*PROBLEM DESCRIPTION*
All that should be output is the block of lines below from the line with "exact raise_causeLegal hallowed" to the line with "exact ⟨hwf, hflags, hcause, fun", both included, exactly as written.

● ● ●

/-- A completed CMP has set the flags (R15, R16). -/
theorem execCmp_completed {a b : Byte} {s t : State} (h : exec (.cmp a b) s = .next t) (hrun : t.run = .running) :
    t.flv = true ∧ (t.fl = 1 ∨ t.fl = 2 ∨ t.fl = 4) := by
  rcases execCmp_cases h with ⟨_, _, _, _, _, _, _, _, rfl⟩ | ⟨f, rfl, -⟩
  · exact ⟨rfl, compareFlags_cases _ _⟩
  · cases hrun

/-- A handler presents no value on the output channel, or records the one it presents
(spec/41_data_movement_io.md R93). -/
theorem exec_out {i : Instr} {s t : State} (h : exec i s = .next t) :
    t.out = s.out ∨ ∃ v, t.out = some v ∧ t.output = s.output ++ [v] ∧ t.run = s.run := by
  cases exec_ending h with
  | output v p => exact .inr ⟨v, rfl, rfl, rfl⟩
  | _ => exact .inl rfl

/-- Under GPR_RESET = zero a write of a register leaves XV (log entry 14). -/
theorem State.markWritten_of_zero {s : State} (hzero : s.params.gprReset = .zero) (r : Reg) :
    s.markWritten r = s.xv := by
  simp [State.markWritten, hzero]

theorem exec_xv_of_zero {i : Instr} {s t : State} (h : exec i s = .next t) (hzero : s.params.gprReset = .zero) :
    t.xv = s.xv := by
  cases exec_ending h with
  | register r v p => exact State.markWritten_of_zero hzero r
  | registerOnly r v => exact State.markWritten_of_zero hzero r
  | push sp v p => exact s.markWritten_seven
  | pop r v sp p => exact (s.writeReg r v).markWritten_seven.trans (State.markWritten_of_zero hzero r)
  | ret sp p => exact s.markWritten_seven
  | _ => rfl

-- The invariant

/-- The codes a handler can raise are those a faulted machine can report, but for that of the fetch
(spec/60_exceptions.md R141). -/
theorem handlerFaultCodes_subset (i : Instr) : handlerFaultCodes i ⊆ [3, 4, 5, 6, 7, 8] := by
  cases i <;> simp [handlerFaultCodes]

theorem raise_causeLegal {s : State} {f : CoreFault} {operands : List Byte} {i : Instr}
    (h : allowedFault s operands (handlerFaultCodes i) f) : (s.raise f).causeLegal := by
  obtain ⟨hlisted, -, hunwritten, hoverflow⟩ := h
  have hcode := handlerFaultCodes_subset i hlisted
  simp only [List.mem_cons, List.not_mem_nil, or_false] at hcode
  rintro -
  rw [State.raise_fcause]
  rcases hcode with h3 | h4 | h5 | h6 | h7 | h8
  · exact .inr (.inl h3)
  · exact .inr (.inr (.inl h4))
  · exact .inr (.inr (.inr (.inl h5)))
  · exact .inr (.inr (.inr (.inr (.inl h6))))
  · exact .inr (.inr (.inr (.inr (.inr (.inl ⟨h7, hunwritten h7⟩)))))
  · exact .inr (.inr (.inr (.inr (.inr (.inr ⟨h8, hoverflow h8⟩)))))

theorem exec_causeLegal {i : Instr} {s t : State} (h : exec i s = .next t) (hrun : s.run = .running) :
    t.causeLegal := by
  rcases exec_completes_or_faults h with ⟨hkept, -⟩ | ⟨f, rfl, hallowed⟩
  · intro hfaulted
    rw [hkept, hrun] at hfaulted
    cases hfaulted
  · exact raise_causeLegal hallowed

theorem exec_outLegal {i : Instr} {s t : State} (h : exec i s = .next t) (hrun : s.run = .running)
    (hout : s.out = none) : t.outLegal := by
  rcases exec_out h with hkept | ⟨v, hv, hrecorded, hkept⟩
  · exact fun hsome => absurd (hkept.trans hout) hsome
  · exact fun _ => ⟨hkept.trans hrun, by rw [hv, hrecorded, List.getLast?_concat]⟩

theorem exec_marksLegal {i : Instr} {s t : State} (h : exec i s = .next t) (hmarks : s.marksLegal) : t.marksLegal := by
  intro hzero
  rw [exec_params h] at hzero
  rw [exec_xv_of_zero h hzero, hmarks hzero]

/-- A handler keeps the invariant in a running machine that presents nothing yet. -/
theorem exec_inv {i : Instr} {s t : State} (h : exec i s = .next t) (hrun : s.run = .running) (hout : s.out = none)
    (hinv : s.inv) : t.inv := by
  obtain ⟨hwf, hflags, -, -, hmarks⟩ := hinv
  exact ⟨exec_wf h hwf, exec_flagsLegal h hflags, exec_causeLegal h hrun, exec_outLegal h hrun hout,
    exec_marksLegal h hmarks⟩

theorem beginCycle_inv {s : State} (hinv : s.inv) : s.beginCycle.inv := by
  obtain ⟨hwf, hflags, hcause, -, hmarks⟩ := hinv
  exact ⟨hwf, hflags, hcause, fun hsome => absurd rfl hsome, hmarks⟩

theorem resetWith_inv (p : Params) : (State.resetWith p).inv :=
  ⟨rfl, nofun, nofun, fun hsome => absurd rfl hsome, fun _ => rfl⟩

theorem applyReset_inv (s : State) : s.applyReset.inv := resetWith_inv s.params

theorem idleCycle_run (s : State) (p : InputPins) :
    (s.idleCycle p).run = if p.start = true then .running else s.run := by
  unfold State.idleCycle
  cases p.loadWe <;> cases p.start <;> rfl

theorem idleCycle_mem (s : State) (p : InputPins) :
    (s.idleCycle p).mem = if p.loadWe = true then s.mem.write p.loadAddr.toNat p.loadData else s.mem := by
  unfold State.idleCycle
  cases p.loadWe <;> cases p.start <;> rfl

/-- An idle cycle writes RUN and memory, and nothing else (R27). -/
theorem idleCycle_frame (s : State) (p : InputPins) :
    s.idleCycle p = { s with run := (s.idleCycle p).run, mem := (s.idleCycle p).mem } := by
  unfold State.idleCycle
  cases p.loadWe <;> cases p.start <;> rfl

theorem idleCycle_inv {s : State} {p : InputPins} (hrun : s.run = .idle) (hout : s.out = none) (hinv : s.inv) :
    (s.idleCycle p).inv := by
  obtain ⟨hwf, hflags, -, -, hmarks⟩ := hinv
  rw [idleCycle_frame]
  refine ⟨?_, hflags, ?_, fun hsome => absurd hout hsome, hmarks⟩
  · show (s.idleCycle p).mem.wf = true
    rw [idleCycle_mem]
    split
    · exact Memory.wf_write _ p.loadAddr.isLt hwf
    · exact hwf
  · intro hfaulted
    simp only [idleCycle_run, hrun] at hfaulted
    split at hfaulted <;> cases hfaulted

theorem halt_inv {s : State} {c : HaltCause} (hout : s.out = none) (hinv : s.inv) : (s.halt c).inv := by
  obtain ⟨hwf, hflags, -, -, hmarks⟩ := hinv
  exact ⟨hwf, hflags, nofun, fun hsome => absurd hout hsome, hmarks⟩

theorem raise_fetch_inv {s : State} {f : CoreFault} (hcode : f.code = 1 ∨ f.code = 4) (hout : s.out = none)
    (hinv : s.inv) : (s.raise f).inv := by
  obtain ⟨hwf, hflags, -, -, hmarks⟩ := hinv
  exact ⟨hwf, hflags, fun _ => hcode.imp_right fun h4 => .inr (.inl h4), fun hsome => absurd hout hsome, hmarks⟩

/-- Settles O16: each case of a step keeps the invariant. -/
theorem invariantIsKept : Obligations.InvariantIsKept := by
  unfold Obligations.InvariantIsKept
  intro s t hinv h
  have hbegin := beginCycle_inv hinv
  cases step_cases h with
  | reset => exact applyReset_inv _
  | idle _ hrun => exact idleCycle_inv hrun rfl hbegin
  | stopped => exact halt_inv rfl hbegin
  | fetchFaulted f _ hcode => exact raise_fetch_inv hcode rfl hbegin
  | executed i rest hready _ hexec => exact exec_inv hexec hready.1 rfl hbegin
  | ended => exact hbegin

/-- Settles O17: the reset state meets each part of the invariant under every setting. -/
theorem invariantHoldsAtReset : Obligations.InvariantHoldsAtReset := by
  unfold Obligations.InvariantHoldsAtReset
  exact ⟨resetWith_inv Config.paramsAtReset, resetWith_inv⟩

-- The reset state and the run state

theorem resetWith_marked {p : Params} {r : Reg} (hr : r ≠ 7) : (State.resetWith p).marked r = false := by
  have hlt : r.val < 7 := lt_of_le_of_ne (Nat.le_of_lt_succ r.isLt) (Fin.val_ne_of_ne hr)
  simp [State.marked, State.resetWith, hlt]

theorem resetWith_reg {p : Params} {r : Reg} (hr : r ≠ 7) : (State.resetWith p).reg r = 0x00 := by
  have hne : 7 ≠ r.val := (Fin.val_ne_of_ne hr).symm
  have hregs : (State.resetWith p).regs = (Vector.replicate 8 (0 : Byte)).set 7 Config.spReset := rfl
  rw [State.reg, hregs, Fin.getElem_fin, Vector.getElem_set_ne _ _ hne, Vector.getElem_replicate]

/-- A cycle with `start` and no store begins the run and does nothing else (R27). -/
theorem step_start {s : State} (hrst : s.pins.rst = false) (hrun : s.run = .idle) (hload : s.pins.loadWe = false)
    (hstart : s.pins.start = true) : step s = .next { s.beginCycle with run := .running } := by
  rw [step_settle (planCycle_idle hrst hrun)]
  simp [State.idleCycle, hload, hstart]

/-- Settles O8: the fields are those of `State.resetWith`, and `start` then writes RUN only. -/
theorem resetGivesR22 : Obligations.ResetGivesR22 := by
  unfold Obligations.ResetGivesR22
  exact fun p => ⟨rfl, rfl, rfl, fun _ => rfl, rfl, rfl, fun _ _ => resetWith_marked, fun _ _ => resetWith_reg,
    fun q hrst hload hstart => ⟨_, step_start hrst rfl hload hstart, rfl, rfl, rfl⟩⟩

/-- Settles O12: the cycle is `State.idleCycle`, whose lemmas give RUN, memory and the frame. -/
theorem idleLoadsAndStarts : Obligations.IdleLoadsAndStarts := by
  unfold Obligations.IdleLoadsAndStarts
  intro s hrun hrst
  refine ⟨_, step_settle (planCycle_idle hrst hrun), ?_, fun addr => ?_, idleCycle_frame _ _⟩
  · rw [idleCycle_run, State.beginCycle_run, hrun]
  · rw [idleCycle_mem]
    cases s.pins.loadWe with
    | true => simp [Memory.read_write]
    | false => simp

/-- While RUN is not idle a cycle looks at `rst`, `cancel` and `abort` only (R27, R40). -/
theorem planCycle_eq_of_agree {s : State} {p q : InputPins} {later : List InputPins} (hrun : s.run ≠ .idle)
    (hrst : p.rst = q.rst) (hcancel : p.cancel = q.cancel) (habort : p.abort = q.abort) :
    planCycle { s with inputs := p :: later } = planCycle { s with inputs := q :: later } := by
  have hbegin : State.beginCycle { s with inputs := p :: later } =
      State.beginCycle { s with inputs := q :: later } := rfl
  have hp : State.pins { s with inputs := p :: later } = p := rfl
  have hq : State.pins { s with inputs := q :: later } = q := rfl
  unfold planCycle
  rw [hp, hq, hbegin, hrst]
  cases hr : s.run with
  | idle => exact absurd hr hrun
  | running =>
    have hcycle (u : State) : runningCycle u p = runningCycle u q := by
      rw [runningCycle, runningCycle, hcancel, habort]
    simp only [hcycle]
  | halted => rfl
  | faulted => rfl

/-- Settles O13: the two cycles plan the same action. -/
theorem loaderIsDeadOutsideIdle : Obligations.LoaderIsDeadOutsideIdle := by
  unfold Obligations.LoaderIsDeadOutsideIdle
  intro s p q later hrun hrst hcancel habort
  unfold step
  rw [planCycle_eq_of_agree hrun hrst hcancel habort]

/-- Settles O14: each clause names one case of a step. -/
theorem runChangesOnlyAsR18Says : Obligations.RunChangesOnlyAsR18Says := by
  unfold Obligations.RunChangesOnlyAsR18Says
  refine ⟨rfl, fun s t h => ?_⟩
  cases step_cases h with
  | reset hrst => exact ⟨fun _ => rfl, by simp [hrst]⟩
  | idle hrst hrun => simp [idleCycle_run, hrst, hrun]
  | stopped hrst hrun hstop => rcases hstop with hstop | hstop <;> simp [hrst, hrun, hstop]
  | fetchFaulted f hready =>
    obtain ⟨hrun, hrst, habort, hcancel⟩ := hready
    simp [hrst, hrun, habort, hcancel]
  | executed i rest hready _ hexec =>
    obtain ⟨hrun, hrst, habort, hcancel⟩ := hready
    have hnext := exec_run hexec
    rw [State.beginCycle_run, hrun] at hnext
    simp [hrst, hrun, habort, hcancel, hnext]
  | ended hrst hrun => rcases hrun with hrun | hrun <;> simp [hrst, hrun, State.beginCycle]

● ● ●

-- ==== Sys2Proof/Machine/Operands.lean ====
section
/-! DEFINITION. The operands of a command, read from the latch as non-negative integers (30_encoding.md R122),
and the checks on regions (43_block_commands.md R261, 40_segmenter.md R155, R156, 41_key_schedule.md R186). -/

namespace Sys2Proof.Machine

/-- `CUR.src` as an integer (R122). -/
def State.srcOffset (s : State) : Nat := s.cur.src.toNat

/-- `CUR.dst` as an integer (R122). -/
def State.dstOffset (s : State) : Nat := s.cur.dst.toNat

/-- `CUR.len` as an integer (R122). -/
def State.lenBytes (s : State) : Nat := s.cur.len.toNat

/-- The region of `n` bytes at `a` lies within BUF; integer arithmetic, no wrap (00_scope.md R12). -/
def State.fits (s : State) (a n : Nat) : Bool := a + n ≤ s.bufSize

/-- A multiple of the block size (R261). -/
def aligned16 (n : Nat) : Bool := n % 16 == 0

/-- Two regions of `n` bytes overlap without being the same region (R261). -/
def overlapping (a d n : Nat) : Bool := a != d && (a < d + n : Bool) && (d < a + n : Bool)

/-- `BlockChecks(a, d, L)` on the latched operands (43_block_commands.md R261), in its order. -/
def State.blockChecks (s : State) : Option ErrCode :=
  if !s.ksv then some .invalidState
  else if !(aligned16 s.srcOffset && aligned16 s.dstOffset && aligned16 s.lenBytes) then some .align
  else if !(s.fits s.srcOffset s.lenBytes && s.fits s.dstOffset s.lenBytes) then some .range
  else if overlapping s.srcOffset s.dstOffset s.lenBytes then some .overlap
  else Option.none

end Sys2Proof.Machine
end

● ● ●

*WRITTEN RESPONSE*
  · exact raise_causeLegal hallowed

theorem exec_outLegal {i : Instr} {s t : State} (h : exec i s = .next t) (hrun : s.run = .running)
    (hout : s.out = none) : t.outLegal := by
  rcases exec_out h with hkept | ⟨v, hv, hrecorded, hkept⟩
  · exact fun hsome => absurd (hkept.trans hout) hsome
  · exact fun _ => ⟨hkept.trans hrun, by rw [hv, hrecorded, List.getLast?_concat]⟩

theorem exec_marksLegal {i : Instr} {s t : State} (h : exec i s = .next t) (hmarks : s.marksLegal) : t.marksLegal := by
  intro hzero
  rw [exec_params h] at hzero
  rw [exec_xv_of_zero h hzero, hmarks hzero]

/-- A handler keeps the invariant in a running machine that presents nothing yet. -/
theorem exec_inv {i : Instr} {s t : State} (h : exec i s = .next t) (hrun : s.run = .running) (hout : s.out = none)
    (hinv : s.inv) : t.inv := by
  obtain ⟨hwf, hflags, -, -, hmarks⟩ := hinv
  exact ⟨exec_wf h hwf, exec_flagsLegal h hflags, exec_causeLegal h hrun, exec_outLegal h hrun hout,
    exec_marksLegal h hmarks⟩

theorem beginCycle_inv {s : State} (hinv : s.inv) : s.beginCycle.inv := by
  obtain ⟨hwf, hflags, hcause, -, hmarks⟩ := hinv
  exact ⟨hwf, hflags, hcause, fun hsome => absurd rfl hsome, hmarks⟩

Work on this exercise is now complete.